The quick answer is yes. The implementation of sklearn use both a bias for each weight and a final threshold, by default set to 0.5
It sounds to me though that you don't have a clear idea about the purpose of the threshold in the first place, so let's elaborate more on that.
why do we use a threshold
A perceptron, and any other type of model, return continuous values. For some tasks (e.g. regression) we can compute error directly on these continuous values, but for other tasks (e.g. classification) we need to convert these values into discrete values, usually binary, which tell us if the model is predicting a yes or a no for a specific node. The threshold serves precisely for this purpose. We apply it to the very last probabilities returned by a model to convert them into discrete outputs (and I stress out probabilities, not logits, so you need to apply first either sigmoid of softmax).

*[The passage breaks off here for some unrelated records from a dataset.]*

-- ==== Sys2Proof/Syntax.lean ====
section
/-! DEFINITION. The commands and events of spec/opcode_table.json, one constructor each, with the operands that bring in what stands outside the block: the packet, the contents of the host buffers it names, a peer's message, a measured value. The table gives no operands (log entry 1); every layout is the spec's. -/

namespace Sys2Proof

/-! ### Host side -/

/-- The header of an input envelope and what checking its body under the named key shows (13 R358 to R360; log entry 6). -/
structure Envelope where
  client : Nat
  dir : Nat
  kind : Nat
  keygen : Nat
  length : Nat
  seq : Nat
  tagOk : Bool
  deriving DecidableEq, Repr

/-- A packet as it stands in a client's command window (11 R281, R290): its 32-byte header, its parameters (opened, when SEALED), its trailer, the four bytes at SCAN + 40 that R283 reads as a 48-byte packet's SEQ, and the envelopes of sealed parameters and of the host input buffers it names, in order. -/
structure Packet where
  client : Nat
  header : Bytes
  params : Bytes
  trailerSeq : Nat
  trailerLen : Nat
  trailerRes : Nat
  shortSeq : Nat
  envs : List Envelope
  deriving DecidableEq, Repr

/-- A staged object's facts besides its content (11 R308): the bytes delivered in all, and the SHAKE256 digest over every byte before its trailer beside the trailer itself. -/
structure ObjectFacts where
  delivered : Nat
  digest : Digest
  trailer : Digest
  deriving DecidableEq, Repr

/-- A piece of a model image (13 R362, R363): chunks that arrive with it, the first whose tag fails, the header fields and per-die bytes. -/
structure ModelPiece where
  keyId : Nat
  magic : Nat
  version : Nat
  headerZero : Bool
  dieBytes : List Nat
  badChunk : Option Nat
  facts : ObjectFacts
  outputRow : Nat
  deriving DecidableEq, Repr

/-! ### The schedule image (08 R192 to R197, R502, R503) -/

/-- A directory entry (08 R194). -/
structure DirEntry where
  type : Nat
  partition : Nat
  offset : Nat
  length : Nat
  zeroOk : Bool
  sectionZeroOk : Bool
  deriving DecidableEq, Repr

/-- A RING section (08 R195). -/
structure RingSection where
  partition : Nat
  ringId : Nat
  position : Nat
  firstLayer : Nat
  layers : Nat
  modelDigest : Digest
  orderDigest : Nat
  ringDigest : Nat
  members : List Nat
  deriving DecidableEq, Repr

/-- A slot entry (08 R196). -/
structure SlotEntry where
  id : Nat
  lane : Nat
  partition : Nat
  start : Nat
  beats : Nat
  rerunBeats : Nat
  commitBeat : Nat
  commitPhase : Nat
  flags : Nat
  microbatch : Nat
  layer : Nat
  abortLead : Nat
  districts : Nat
  qpos : Nat
  keys : Nat
  pairs : Nat
  deriving DecidableEq, Repr

/-- A transfer entry (08 R197). -/
structure Transfer where
  id : Nat
  link : Nat
  dir : Nat
  slotId : Nat
  peer : Nat
  launchBeat : Nat
  launchPhase : Nat
  frames : Nat
  consumeBeat : Nat
  consumePhase : Nat
  bytes : Nat
  region : Nat
  alt : Nat
  deriving DecidableEq, Repr

/-- A region entry (08 R502). -/
structure Region where
  district : Nat
  block : Nat
  kind : Nat
  flags : Nat
  offset : Nat
  length : Nat
  firstSlot : Nat
  lastSlot : Nat
  mirror : Nat
  deriving DecidableEq, Repr

/-- A microprogram function entry (08 R503). -/
structure MprogFn where
  id : Nat
  codeOffset : Nat
  codeLength : Nat
  ops : Nat
  pairs : List Nat
  deriving DecidableEq, Repr

/-- An MPROG section (08 R503): its header, functions and code. -/
structure Mprog where
  district : Nat
  codeBytes : Nat
  code : Bytes
  blocks : Nat
  cores : Nat
  functions : List MprogFn
  deriving DecidableEq, Repr

/-- A gate entry (12 R325). -/
structure GateEntry where
  beat : Nat
  phase : Nat
  gates : Nat
  partition : Nat
  deriving DecidableEq, Repr

/-- A link entry of the LINKS section with its gate list (12 R328). -/
structure LinkEntry where
  link : Nat
  maxDelay : Nat
  ctrlIdle : Nat
  migrIdle : Nat
  ctrlHi : Int
  ctrlLo : Int
  migrHi : Int
  migrLo : Int
  gates : List GateEntry
  deriving DecidableEq, Repr

/-- An attention pattern block (05 R133). -/
structure Pattern where
  partition : Nat
  window : Nat
  maskRows : Nat
  maskLog2 : Nat
  ropePairing : Nat
  qPerKv : Nat
  maskMap : List Nat
  globals : List (Nat × Nat)
  ropeTurns : List Nat
  masks : List (List Bool)
  deriving DecidableEq, Repr

/-- An adapter matrix pair that a TRAIN section declares (05 R148, R149): the adapter it belongs to, the local layer and projection it is on (0 Q, 1 K, 2 V, 3 output), its rank r, the projection's inputs and outputs (A is r by d_in, B d_out by r), and the masters it starts from as FP32 words, zero beyond them (log entry 94). -/
structure AdapterShape where
  adapter : Nat
  layer : Nat
  projection : Nat
  rank : Nat
  dIn : Nat
  dOut : Nat
  init : List Nat
  deriving DecidableEq, Repr

/-- A TRAIN section (05 R145, R148, R149): TRAIN_LEN, the adapters, and the optimizer (0 SGD with momentum, 1 AdamW) with its hyperparameters as FP32 words: learning rate, momentum or beta1, beta2, epsilon, weight decay (log entry 94). -/
structure Train where
  partition : Nat
  trainLen : Nat
  adapters : List AdapterShape
  optimizer : Nat
  rate : Nat
  beta1 : Nat
  beta2 : Nat
  eps : Nat
  decay : Nat
  deriving DecidableEq, Repr

/-- A fallback plan (08 R215) with the offset and length of each of its tables in the section. -/
structure FallbackPlan where
  kind : Nat
  unit : Nat
  block : Nat
  planId : Nat
  tables : List (Nat × Nat)
  slots : List SlotEntry
  transfers : List Transfer
  links : List LinkEntry
  deriving DecidableEq, Repr

/-- A schedule image of KIND 0 (08 R193). `zeroOk` says that every reserved header field is zero. -/
structure Image where
  magic : Nat
  version : Nat
  totalBytes : Nat
  anchor : Nat
  stepBeats : Nat
  windowBeats : Nat
  plazaOffset : Nat
  plazaBeats : Nat
  period : Nat
  profiles : Nat
  partitions : Nat
  kind : Nat
  slipLead : Nat
  fallbackLead : Nat
  zeroOk : Bool
  dir : List DirEntry
  rings : List RingSection
  slots : List SlotEntry
  regions : List Region
  mprogs : List Mprog
  transfers : List Transfer
  links : List LinkEntry
  patterns : List Pattern
  trains : List Train
  fallbacks : List FallbackPlan
  facts : ObjectFacts
  deriving DecidableEq, Repr

/-- A plan image of KIND 1 (08 R219): its header and directory, the SHRINK section and its role images with their places. -/
structure PlanImage where
  head : Image
  ringId : Nat
  base : Digest
  ringSize : Nat
  roleFor : List Nat
  roleDir : List (Nat × Nat)
  roles : List Image
  facts : ObjectFacts
  deriving DecidableEq, Repr

/-- A vocabulary entry (10 R254). -/
structure VocabEntry where
  token : Nat
  rank : Nat
  len : Nat
  special : Bool
  zeroOk : Bool
  bytes : Bytes
  deriving DecidableEq, Repr

/-- A vocabulary image (10 R254). -/
structure VocabImage where
  magic : Nat
  version : Nat
  entries : Nat
  totalBytes : Nat
  zeroOk : Bool
  list : List VocabEntry
  facts : ObjectFacts
  deriving DecidableEq, Repr

/-! ### Sessions in capsules, handovers and shards -/

/-- A ledger run (03 R70): elements are bytes, or token numbers with TOKENS set. `parent` holds a FORK run's payload. -/
structure Run where
  kind : Nat
  tokens : Bool
  step : Nat
  elems : List Nat
  parent : Nat × Nat
  deriving DecidableEq, Repr

/-- The repetition counts (03 R83): entries most recent first. -/
structure Counts where
  entries : List (Nat × Nat)
  foldedTotal : Nat
  foldedDistinct : Nat
  deriving DecidableEq, Repr

/-- The constraint state (03 R85). Automaton states are held as the matched suffix. SET none is 0xFFFF_FFFF, and `absent` is 0xFFFF_FFFE (10 R263). -/
structure ConState where
  set : Option Nat
  absent : Bool
  ban : Bytes
  force : Bytes
  stop : Bytes
  forcePair : Option Nat
  forceOffset : Nat
  relaxed : Nat
  carry : Bytes
  deriving DecidableEq, Repr

/-- A constraint set as SESSION_CONSTRAIN carries it (10 R260). -/
structure ConSet where
  bans : List Bytes
  pairs : List (Bytes × Bytes)
  stops : List Bytes
  deriving DecidableEq, Repr

/-- A page-list entry (03 R78). -/
structure Page where
  no : Nat
  tier : Nat
  shared : Bool
  tail : Bool
  spec : Bool
  global : Bool
  dirty : Bool
  grade : Nat
  fill : Nat
  frame : Nat
  deriving DecidableEq, Repr

/-- The travelling part of a session: what HO_FINAL, a session capsule and a shard record carry (04 R109, 12 R340, 16 R424); `capsules` are the page capsules that come with it, in page order. -/
structure SessionImage where
  handle : Nat
  client : Nat
  vocab : Bool
  stopInc : Bool
  grade : Nat
  fromProfile : Bool
  deadPolicy : Nat
  vocabIndex : Nat
  spec : Nat
  committed : Nat
  ledgerPos : Nat
  retired : Nat
  genKey : Nat
  wake : Nat
  maxLen : Nat
  leadRow : Bool
  pages : List Page
  counts : Counts
  con : ConState
  setSource : Option ConSet
  ledger : List Run
  capsules : List Bytes
  deriving DecidableEq, Repr
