-- ==== Sys2Proof/Config.lean ====
section
/-! DEFINITION. The values the manual leaves open: each is a constant without a body, so nothing can be proved of its value. -/

namespace Sys2Proof

/-- The device's random source (03 R87, 13 R364, R366): the n-th draw. Free value, log entry 8. -/
opaque Config.random : Nat → Word64

/-- The Zstandard frame (RFC 8878) the device's encoder makes of a transformed tile or of a ledger segment (04 R102, R109; the encoder is not fixed). Free value, log entry 11. -/
opaque Config.zstdFrame : List Byte → List Byte

/-- The data of a Zstandard frame (RFC 8878), none where the bytes are no frame (04 R102; the decoder stands uninterpreted here). Free value, log entry 11. -/
opaque Config.zstdData : List Byte → Option (List Byte)

/-- Byte i of an object that other devices or the manufacturer make, whose bytes do not reach this device (04 R109, 16 R426). Free value, log entry 11. -/
opaque Config.storedByte : Nat → Nat → Byte

/-- Number that SESSION_QUERY shows for an automaton state, given the matched bytes (03 R85: the numbering of states is not given). Free value, log entry 13. -/
opaque Config.automatonNumber : List Byte → Word32

/-- Bytes of the Unit store a compiled set takes, given set number and upper bound (10 R261 gives the bound only). Free value, log entry 13. -/
opaque Config.setBytes : Nat → Nat → Nat

/-- Whether an object at an address lies on a channel of an HBM stack (15 R400: the manual gives no map from addresses to channels). Free value, log entry 14. -/
opaque Config.hbmHolds : Nat → Nat → Nat → Bool

/-- Beats a reply estimates where the manual gives no formula (13 R366, 17 R447). Free value, log entry 14. -/
opaque Config.estimate : Nat → Nat

/-- A result the manual does not state for its operands, drawn by number. Free value, log entry 14. -/
opaque Config.free : Nat → Nat

/-- The member of a handover's target ring whose position has the number of a source position (04 R123); the copy notice does not carry it (12 R340). Free value, log entry 14. -/
opaque Config.matchingMember : Nat → Nat → Nat

/-- A byte of a model's plaintext weights, by the model's measurement, chunk and offset: the device stages them sealed, and their plaintext reaches the Fabric only (07 R185). Free value, log entry 14. -/
opaque Config.weightByte : Nat → Nat → Nat → Byte

/-- A result the manual does not state, as a function of its operands. Free value, log entry 87. -/
opaque Config.freeOf : List Nat → Nat

end Sys2Proof
end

when do we modify the threshold
The only moment in which is reasonable to change the threshold is after training. And the reason to do so is that we want to test if there are values different from 0.5 that lead to better metrics score. Usually this is performed using the ROC curve. i.e. we compute the amount of false positives an false negatives for different thresholds and we check what threshold lead to the highest AUC score (the red one in the plot, which maximize the ROC area).
But there is no point in using a different threshold from 0.5 during training. And there is no point in associating multiple threshold to each bias in a model. The only reason why the threshold is used is to discretize continuous values ad turn them into final predictions.